What this task involves :: From the records below, copy out exactly the lines from the one containing "def State.complete (s" to the one containing "A micro-operation that", both included. Add nothing else.

============

-- ==== Sys2Proof/Machine/HostPort.lean ====
section
/-! DEFINITION. The host interface: the register maps (R34, R44), the address map and access rules (R70 to R77), issuing a
command (R100, R102), the BUSY hazard (R421) and the reset input (R420). -/

namespace Sys2Proof.Machine

/-! ## Registers -/

/-- The CU's registers (R34). -/
inductive CuReg where
  | cmd | status | cfgF | cfgR | cfgPt | cfgFt | cfgRt | inLen | t | outBits | ptCnt | ftCnt | rtCnt | pktInfo
  deriving DecidableEq, Repr

/-- The DU's registers (R44). -/
inductive DuReg where
  | cmd | status | cfgF | cfgR | ctrl | streamLen | bitPos | numBits | t | pktInfo | lastCountF
  deriving DecidableEq, Repr

/-- The CU register at an offset (R34). -/
def cuRegAt : Nat → Option CuReg
  | 0x000 => some .cmd
  | 0x004 => some .status
  | 0x008 => some .cfgF
  | 0x00C => some .cfgR
  | 0x010 => some .cfgPt
  | 0x014 => some .cfgFt
  | 0x018 => some .cfgRt
  | 0x01C => some .inLen
  | 0x020 => some .t
  | 0x024 => some .outBits
  | 0x028 => some .ptCnt
  | 0x02C => some .ftCnt
  | 0x030 => some .rtCnt
  | 0x034 => some .pktInfo
  | _ => none

/-- The DU register at an offset (R44). -/
def duRegAt : Nat → Option DuReg
  | 0x000 => some .cmd
  | 0x004 => some .status
  | 0x008 => some .cfgF
  | 0x00C => some .cfgR
  | 0x010 => some .ctrl
  | 0x014 => some .streamLen
  | 0x018 => some .bitPos
  | 0x01C => some .numBits
  | 0x020 => some .t
  | 0x024 => some .pktInfo
  | 0x028 => some .lastCountF
  | _ => none

/-- What a CU register reads; CMD is write-only and reads 0 (R34). -/
def Cu.readReg (u : Cu) : CuReg → Word
  | .cmd => 0
  | .status => u.statusWord
  | .cfgF => u.cfgF
  | .cfgR => u.cfgR
  | .cfgPt => u.cfgPt
  | .cfgFt => u.cfgFt
  | .cfgRt => u.cfgRt
  | .inLen => u.inLen
  | .t => u.t
  | .outBits => u.outBits
  | .ptCnt => u.ptCnt
  | .ftCnt => u.ftCnt
  | .rtCnt => u.rtCnt
  | .pktInfo => u.pktInfo

/-- What a DU register reads; CTRL bits [31:1] read 0 (R44, R47). -/
def Du.readReg (u : Du) : DuReg → Word
  | .cmd => 0
  | .status => u.statusWord
  | .cfgF => u.cfgF
  | .cfgR => u.cfgR
  | .ctrl => BitVec.ofNat 32 (flagAt 0 u.autoAlign)
  | .streamLen => u.streamLen
  | .bitPos => u.bitPos
  | .numBits => u.numBits
  | .t => u.t
  | .pktInfo => u.pktInfo
  | .lastCountF => u.lastCountF

/-- A write to CMD of a unit that is not BUSY: a legal word starts its command, an illegal one is BAD_COMMAND (R102). -/
def Status.issue (u : CodecUnit) (w : Word) (s : Status) : Status :=
  match decode (.command u w) with
  | .ok _ => { s with cmd := some w }
  | .error _ => s.report .badCommand

/-- A write to a CU register; writes to RO registers are ignored (R34). -/
def Cu.writeReg (u : Cu) (w : Word) : CuReg → Cu
  | .cmd => { u with st := u.st.issue .cu w }
  | .status => u
  | .cfgF => { u with cfgF := w }
  | .cfgR => { u with cfgR := w }
  | .cfgPt => { u with cfgPt := w }
  | .cfgFt => { u with cfgFt := w }
  | .cfgRt => { u with cfgRt := w }
  | .inLen => { u with inLen := w }
  | .t => u
  | .outBits => u
  | .ptCnt => u
  | .ftCnt => u
  | .rtCnt => u
  | .pktInfo => u

/-- A write to a DU register; writes to RO registers and to CTRL's reserved bits are ignored (R44, R47). -/
def Du.writeReg (u : Du) (w : Word) : DuReg → Du
  | .cmd => { u with st := u.st.issue .du w }
  | .status => u
  | .cfgF => { u with cfgF := w }
  | .cfgR => { u with cfgR := w }
  | .ctrl => { u with autoAlign := w.getLsbD 0 }
  | .streamLen => { u with streamLen := w }
  | .bitPos => u
  | .numBits => u
  | .t => u
  | .pktInfo => u
  | .lastCountF => u

/-! ## Windows and targets -/

/-- Whether a CU region offset is a window byte, and whether the host may write it (R73). -/
def cuWindowAt (off : Nat) : Option Bool :=
  if 0x01000 ≤ off ∧ off < 0x05000 then some true
  else if 0x10000 ≤ off ∧ off < 0x70000 then some false
  else none

/-- Whether a DU region offset is a window byte, and whether the host may write it; only the first `cap` bytes of STREAM
exist (R74). -/
def duWindowAt (cap off : Nat) : Option Bool :=
  if 0x03000 ≤ off ∧ off < 0x05000 then some false
  else if 0x10000 ≤ off ∧ off < 0x70000 ∧ off < 0x10000 + cap then some true
  else none

/-- What an access reaches (R76): a register, a byte of a window, four bytes of a window, or nothing at all (R77). -/
inductive Target (ρ : Type) where
  | reg (r : ρ)
  | byte (off : Nat) (writable : Bool)
  | word (off : Nat) (writable : Bool)
  | nowhere
  deriving DecidableEq, Repr

/-- The target of an access of a width at a region offset (R71, R76, R77). A 32-bit access needs all its four bytes in the
window (notes/assumptions/7.md). -/
def target {ρ : Type} (regAt : Nat → Option ρ) (windowAt : Nat → Option Bool) (w : Width) (off : Nat) : Target ρ :=
  match w with
  | .byte =>
    match windowAt off with
    | some writable => .byte off writable
    | none => .nowhere
  | .word =>
    if off % 4 ≠ 0 then .nowhere
    else if off < 0x1000 then
      match regAt off with
      | some r => .reg r
      | none => .nowhere
    else
      match windowAt off, windowAt (off + 3) with
      | some writable, some _ => .word off writable
      | _, _ => .nowhere
  | .half => .nowhere
  | .other => .nowhere

/-- The target of an access to the CU. -/
def cuTarget (w : Width) (off : Nat) : Target CuReg := target cuRegAt cuWindowAt w off

/-- The target of an access to the DU. -/
def duTarget (cap : Nat) (w : Width) (off : Nat) : Target DuReg := target duRegAt (duWindowAt cap) w off

/-- The unit and the region offset that an address names (R70); none outside both regions. -/
def locate (p : Params) (addr : Nat) : Option (CodecUnit × Nat) :=
  if p.cBase ≤ addr ∧ addr < p.cBase + regionBytes then some (.cu, addr - p.cBase)
  else if p.dBase ≤ addr ∧ addr < p.dBase + regionBytes then some (.du, addr - p.dBase)
  else none

/-! ## Reads -/

/-- A read that returns a value and changes nothing else (R83). -/
def State.returns (s : State) (v : Word) : State := { s with readData := v }

/-- A read of a BUSY unit that returns an arbitrary value, drawn for this read alone (R421). -/
def State.draws (s : State) (w : Width) : State :=
  let v := Config.busyRead s.drawn
  { s with readData := if w = .byte then (v.setWidth 8).setWidth 32 else v, drawn := s.drawn + 1 }

/-- A host read of the CU (R76, R77, R421): STATUS is current also while the unit is BUSY. -/
def cuRead (s : State) (w : Width) (off : Nat) : State :=
  match cuTarget w off with
  | .nowhere => s.returns 0
  | .reg .status => s.returns (s.cu.readReg .status)
  | .reg r => if s.cu.st.busy then s.draws w else s.returns (s.cu.readReg r)
  | .byte a _ => if s.cu.st.busy then s.draws w else s.returns ((readByte s.cu.win a).setWidth 32)
  | .word a _ => if s.cu.st.busy then s.draws w else s.returns (readWordLe s.cu.win a)

/-- A host read of the DU (R76, R77, R421). -/
def duRead (s : State) (w : Width) (off : Nat) : State :=
  match duTarget s.params.streamCap w off with
  | .nowhere => s.returns 0
  | .reg .status => s.returns (s.du.readReg .status)
  | .reg r => if s.du.st.busy then s.draws w else s.returns (s.du.readReg r)
  | .byte a _ => if s.du.st.busy then s.draws w else s.returns ((readByte s.du.win a).setWidth 32)
  | .word a _ => if s.du.st.busy then s.draws w else s.returns (readWordLe s.du.win a)

/-! ## Writes -/

/-- The CU after a host write to one of its registers or windows while it is not BUSY. -/
def Cu.hostWrite (u : Cu) (v : Word) : Target CuReg → Cu
  | .nowhere => u
  | .reg r => u.writeReg v r
  | .byte a writable => if writable then { u with win := writeByte u.win a (v.setWidth 8) } else u
  | .word a writable => if writable then { u with win := writeBytes u.win a (wordBytesLe v) } else u

/-- The DU after a host write to one of its registers or windows while it is not BUSY. -/
def Du.hostWrite (u : Du) (v : Word) : Target DuReg → Du
  | .nowhere => u
  | .reg r => u.writeReg v r
  | .byte a writable => if writable then { u with win := writeByte u.win a (v.setWidth 8) } else u
  | .word a writable => if writable then { u with win := writeBytes u.win a (wordBytesLe v) } else u

/-- A write to a BUSY unit is ignored and sets HZD (R421). -/
def Status.hazardous (s : Status) : Status := { s with hazard := true }

/-- A host write to the CU (R76, R77, R421). -/
def cuWrite (u : Cu) (w : Width) (off : Nat) (v : Word) : Cu :=
  match cuTarget w off with
  | .nowhere => u
  | tgt => if u.st.busy then { u with st := u.st.hazardous } else u.hostWrite v tgt

/-- A host write to the DU (R76, R77, R421). -/
def duWrite (cap : Nat) (u : Du) (w : Width) (off : Nat) (v : Word) : Du :=
  match duTarget cap w off with
  | .nowhere => u
  | tgt => if u.st.busy then { u with st := u.st.hazardous } else u.hostWrite v tgt

/-! ## The host's turn -/

/-- The reset input: both units as R57 says, whatever they were doing (R420). What is the host's own (its accesses still
to come, the turns, the value it read last) and the parameters stay. -/
def State.hardwareReset (s : State) : State :=
  { s with cu := Cu.reset, du := Du.reset, dp := Datapath.reset, micro := none }

/-- One action of the host (R85: in the host's program order). -/
def hostAct (s : State) : HostAction → Host.Outcome State Fault Refusal
  | .reset => .next s.hardwareReset
  | .read w addr =>
    match locate s.params addr with
    | some (.cu, off) => .next (cuRead s w off)
    | some (.du, off) => .next (duRead s w off)
    | none => .fault .outsideRegions
  | .write w addr v =>
    match locate s.params addr with
    | some (.cu, off) => .next { s with cu := cuWrite s.cu w off v }
    | some (.du, off) => .next { s with du := duWrite s.params.streamCap s.du w off v }
    | none => .fault .outsideRegions

/-- The host's turn: its next action, or nothing where it has none left. -/
def hostTurn (s : State) : Host.Outcome State Fault Refusal :=
  match s.host with
  | [] => .next s
  | a :: rest => hostAct { s with host := rest } a

/-! ## Whose turn, and what it runs -/

/-- Who moves: the head of `turns`; where it is empty, a BUSY unit before the host (notes/assumptions/5.md). -/
def State.nextTurn (s : State) : Turn :=
  match s.turns with
  | t :: _ => t
  | [] => if s.cu.st.busy then .unit .cu else if s.du.st.busy then .unit .du else .host

/-- The state once that turn is taken. -/
def State.passTurn (s : State) : State := { s with turns := s.turns.tail }

/-- The command word in execution in a unit (R421). -/
def State.pending (s : State) : CodecUnit → Option Word
  | .cu => s.cu.st.cmd
  | .du => s.du.st.cmd

/-- A unit's command completes in this step: BUSY returns to 0 (R421, R423). -/
def State.complete (s : State) : CodecUnit → State
  | .cu => { s with cu := { s.cu with st := { s.cu.st with cmd := none } } }
  | .du => { s with du := { s.du with st := { s.du.st with cmd := none } } }

/-- What the next step runs, if it runs an instruction: its bits, and the state in which it runs. A micro-operation that
stands before the datapath goes first; the code word of the stream stands at BIT_POS; a unit whose turn it is runs the
command word it has accepted. -/
def State.fetch (s : State) : Option (Code × State) :=
  match s.micro with
  | some (.uop b) => some (.uop b, { s with micro := none })
  | some .wire => some (.wire (unreadBits s.du), { s with micro := none })
  | none =>
    match s.nextTurn with
    | .host => none
    | .unit u =>
      match s.pending u with
      | some w => some (.command u w, s.passTurn.complete u)
      | none => none

/-- A step that runs no instruction: the host's action, or an idle unit, which "does nothing" (R390). -/
def quietStep (s : State) : Host.Outcome State Fault Refusal :=
  match s.nextTurn with
  | .host => hostTurn s.passTurn
  | .unit _ => .next s.passTurn

/-- Bits that are no instruction: BAD_COMMAND for a command word (R393), UNDERFLOW where the stream ends inside a code
word (R181, R204); an unlisted micro-operation code has no meaning (V5). -/
def rejected (s : State) : DecodeError → Host.Outcome State Fault Refusal
  | .badCommand u => .next (s.badCommand u)
  | .unknownUop _ => .refused .unknownUop
  | .incomplete => .next { s with du := s.du.raise .underflow }

/-! ## Placing an instruction -/

/-- The stream holding these bits from its first bit on, 32 bits of it valid, and the reader before them. -/
def Du.withStream (u : Du) (bits : BitSeq) : Du :=
  { u with win := writeBytes u.win duStream (bytesOf 4 bits), numBits := 32, bitPos := 0 }

/-- The state in which the next step fetches this code (notes/assumptions/8.md). -/
def State.place (s : State) : Code → State
  | .command .cu w =>
    { s with micro := none, turns := [.unit .cu], cu := { s.cu with st := { s.cu.st with cmd := some w } } }
  | .command .du w =>
    { s with micro := none, turns := [.unit .du], du := { s.du with st := { s.du.st with cmd := some w } } }
  | .uop b => { s with micro := some (.uop b) }
  | .wire bits => { s with micro := some .wire, du := s.du.withStream bits }

/-- The code that `nbits` bits of value `w` stand for in the opcode table's numbering, also where they decode to nothing:
then a 32-bit number is a CU command word, an 8-bit one a micro-operation code, any other a string of the stream. -/
def placedCode (nbits w : Nat) : Code :=
  match tableCode nbits w with
  | some c => c
  | none =>
    if nbits = 32 then .command .cu (BitVec.ofNat 32 w)
    else if nbits = 8 then .uop (BitVec.ofNat 8 w)
    else .wire (wireOfNat w)

end Sys2Proof.Machine
end

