-- ==== Sys2Proof/Proofs/SessionStart.lean ====
section
/-! PROOFS. O36: the session that a C_INIT begins (R291 to R293). -/

namespace Sys2Proof.Machine

theorem exec_cInit (s : State) : exec .cInit s = .next { s with cu := cInit s.cu } := rfl

theorem cInit_of_ok {u : Cu} (h : cInitOk u = true) : cInit u = cInitSession u := if_pos h

theorem cInit_of_not_ok {u : Cu} (h : ¬cInitOk u = true) :
    cInit u = { u with st := u.st.initFailed, auto := false } := if_neg h

/-- The latched robustness is the configured one, which R291 has found to fit (R21). -/
theorem toNat_setWidth_3 {r : Word} (h : r.toNat ≤ 7) : (r.setWidth 3).toNat = r.toNat := by
  rw [BitVec.toNat_setWidth]; omega

/-- The counters start at the limits in both modes: the limits that R291 accepts in manual mode are all 0 (R25, R293). -/
theorem cInitSession_eq {u : Cu} (h : cInitOk u = true) : cInitSession u =
    { cInitSession u with auto := u.cfgPt != 0, ptCnt := u.cfgPt, ftCnt := u.cfgFt, rtCnt := u.cfgRt } := by
  obtain ⟨-, -, -, ⟨hpt, hft, hrt⟩ | ⟨hpt, -, -⟩⟩ := (cInitOk_iff u).mp h
  · simp [cInitSession, hpt, hft, hrt]
  · simp only [cInitSession, decide_eq_true hpt, bne_iff_ne.mpr hpt, if_pos hpt]

/-- Settles O36: the check of R291 is the condition of the obligation. -/
theorem cInitBeginsSession : Obligations.CInitBeginsSession := by
  refine ⟨rfl, fun s valid hvalid => ⟨fun h => ?_, fun h => ?_⟩⟩
  · have hok := (cInitOk_iff s.cu).mpr (hvalid.mp h)
    obtain ⟨-, hf, hr, -⟩ := hvalid.mp h
    refine ⟨windowVector s.cu.win cuInmask s.cu.cfgF.toNat, zeros s.cu.cfgF.toNat, s.cu.cfgF.setWidth 16,
      s.cu.cfgR.setWidth 3, toNat_setWidth_16 hf, toNat_setWidth_3 hr, length_windowVector .., length_zeros _,
      getD_zeros _, getD_windowVector _ _ _, ?_⟩
    rw [exec_cInit, cInit_of_ok hok, cInitSession_eq hok]
    rfl
  · rw [exec_cInit, cInit_of_not_ok fun hok => h (hvalid.mpr ((cInitOk_iff s.cu).mp hok))]
    rfl

end Sys2Proof.Machine
end

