-- ==== Sys2Proof/Machine/Map.lean ====
section
/-! DEFINITION. The address map (rule R87) and what a read and a write of each location do (rules R86, R88, R89). -/

namespace Sys2Proof.Machine

/-- The offset of a register (rule R87). -/
def regOffset : Reg → Nat
  | .cmd => 0x000
  | .ctrl => 0x004
  | .estat => 0x008
  | .result => 0x00C
  | .state => 0x010
  | .height => 0x014
  | .nonce => 0x018
  | .nonce2 => 0x01C
  | .startNonce => 0x020
  | .bestNonce => 0x024
  | .hashTime => 0x028
  | .cbLen => 0x02C
  | .pathLen => 0x030
  | .argCbLen => 0x110
  | .argHeight => 0x114
  | .argPathLen => 0x118
  | .argCycles => 0x11C
  | .key0 => 0x700
  | .key1 => 0x704
  | .key2 => 0x708
  | .key3 => 0x70C
  | .clen => 0x710
  | .ccap => 0x714
  | .cres => 0x718

/-- Every register of the map. -/
def allRegs : List Reg :=
  [.cmd, .ctrl, .estat, .result, .state, .height, .nonce, .nonce2, .startNonce, .bestNonce, .hashTime, .cbLen,
    .pathLen, .argCbLen, .argHeight, .argPathLen, .argCycles, .key0, .key1, .key2, .key3, .clen, .ccap, .cres]

/-- Every buffer of the map. -/
def allBufs : List Buf :=
  [.bestHash, .target, .header, .report, .argHeader, .argCb, .argPath, .coinbase, .path, .cbuf]

/-- What stands at an offset; an offset in no row of the map is reserved (rule R87). -/
def locate (o : Nat) : Loc :=
  match allRegs.find? (fun r => decide (regOffset r ≤ o ∧ o < regOffset r + 4)) with
  | some r => .reg r
  | none =>
    match allBufs.find? (fun b => decide (bufBase b ≤ o ∧ o < bufBase b + bufSize b)) with
    | some b => .buf b
    | none => .reserved

/-- The word a read of a register returns (rules R33 to R45, R52 to R60). -/
def readReg (s : State) : Reg → Word
  | .cmd => s.cmd
  | .ctrl => s.ctrl
  | .estat => s.estatWord
  | .result => resultWord s.result
  | .state => statusWord s.status
  | .height => s.height
  | .nonce => s.nonce
  | .nonce2 => s.nonce2
  | .startNonce => s.startNonce
  | .bestNonce => s.bestNonce
  | .hashTime => s.hashTime
  | .cbLen => s.cbLen
  | .pathLen => s.pathLen
  | .argCbLen => s.argCbLen
  | .argHeight => s.argHeight
  | .argPathLen => s.argPathLen
  | .argCycles => s.argCycles
  | .key0 => s.key0
  | .key1 => s.key1
  | .key2 => s.key2
  | .key3 => s.key3
  | .clen => s.clen
  | .ccap => s.ccap
  | .cres => s.cres

/-- The word at an offset of the window, as the bus reads it when nothing is UNSPECIFIED by a pending command: the
register, the four bytes of the buffer, or 0 where the offset is reserved (rules R84, R86, R87). -/
def windowWord (s : State) (o : Nat) : Word :=
  match locate o with
  | .reg r => readReg s r
  | .buf _ => s.readWord o
  | .reserved => 0

/-- A write of `CMD` while `BUSY` = 0: the word is latched and read back, and `BUSY` rises (rule R90). -/
def acceptCommand (w : Word) (s : State) : State := { s with cmd := w, pending := some w }

/-- A write of `ESTAT`: bit 1 = 1 clears `OVR`, and nothing else of it has an effect (rules R35, R88, R92). -/
def writeEstat (v : Word) (s : State) : State := if v.getLsbD 1 then { s with ovr := false } else s

/-- A write of a register while `BUSY` = 0; a read-only register ignores it (rules R33 to R60, R88, R90). -/
def writeReg (r : Reg) (v : Word) (s : State) : State :=
  match r with
  | .cmd => acceptCommand v s
  | .ctrl => { s with ctrl := v &&& ctrlMask }
  | .estat => writeEstat v s
  | .result => s
  | .state => s
  | .height => s
  | .nonce => s
  | .nonce2 => s
  | .startNonce => s
  | .bestNonce => s
  | .hashTime => s
  | .cbLen => s
  | .pathLen => s
  | .argCbLen => { s with argCbLen := v }
  | .argHeight => { s with argHeight := v }
  | .argPathLen => { s with argPathLen := v }
  | .argCycles => { s with argCycles := v }
  | .key0 => { s with key0 := v }
  | .key1 => { s with key1 := v }
  | .key2 => { s with key2 := v }
  | .key3 => { s with key3 := v }
  | .clen => { s with clen := v }
  | .ccap => { s with ccap := v }
  | .cres => s

/-- A write of the word at an offset while `BUSY` = 0: little-endian lanes into a writable buffer, ignored by a
read-only location and a reserved offset (rules R84, R86, R88). -/
def writeWindow (o : Nat) (v : Word) (s : State) : State :=
  match locate o with
  | .reg r => writeReg r v s
  | .buf b => if bufWritable b then { s with mem := s.mem.store o (toLE32 v) } else s
  | .reserved => s

end Sys2Proof.Machine
end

============

Solution for this exercise ::
def State.complete (s : State) : CodecUnit → State
  | .cu => { s with cu := { s.cu with st := { s.cu.st with cmd := none } } }
  | .du => { s with du := { s.du with st := { s.du.st with cmd := none } } }

/-- What the next step runs, if it runs an instruction: its bits, and the state in which it runs. A micro-operation that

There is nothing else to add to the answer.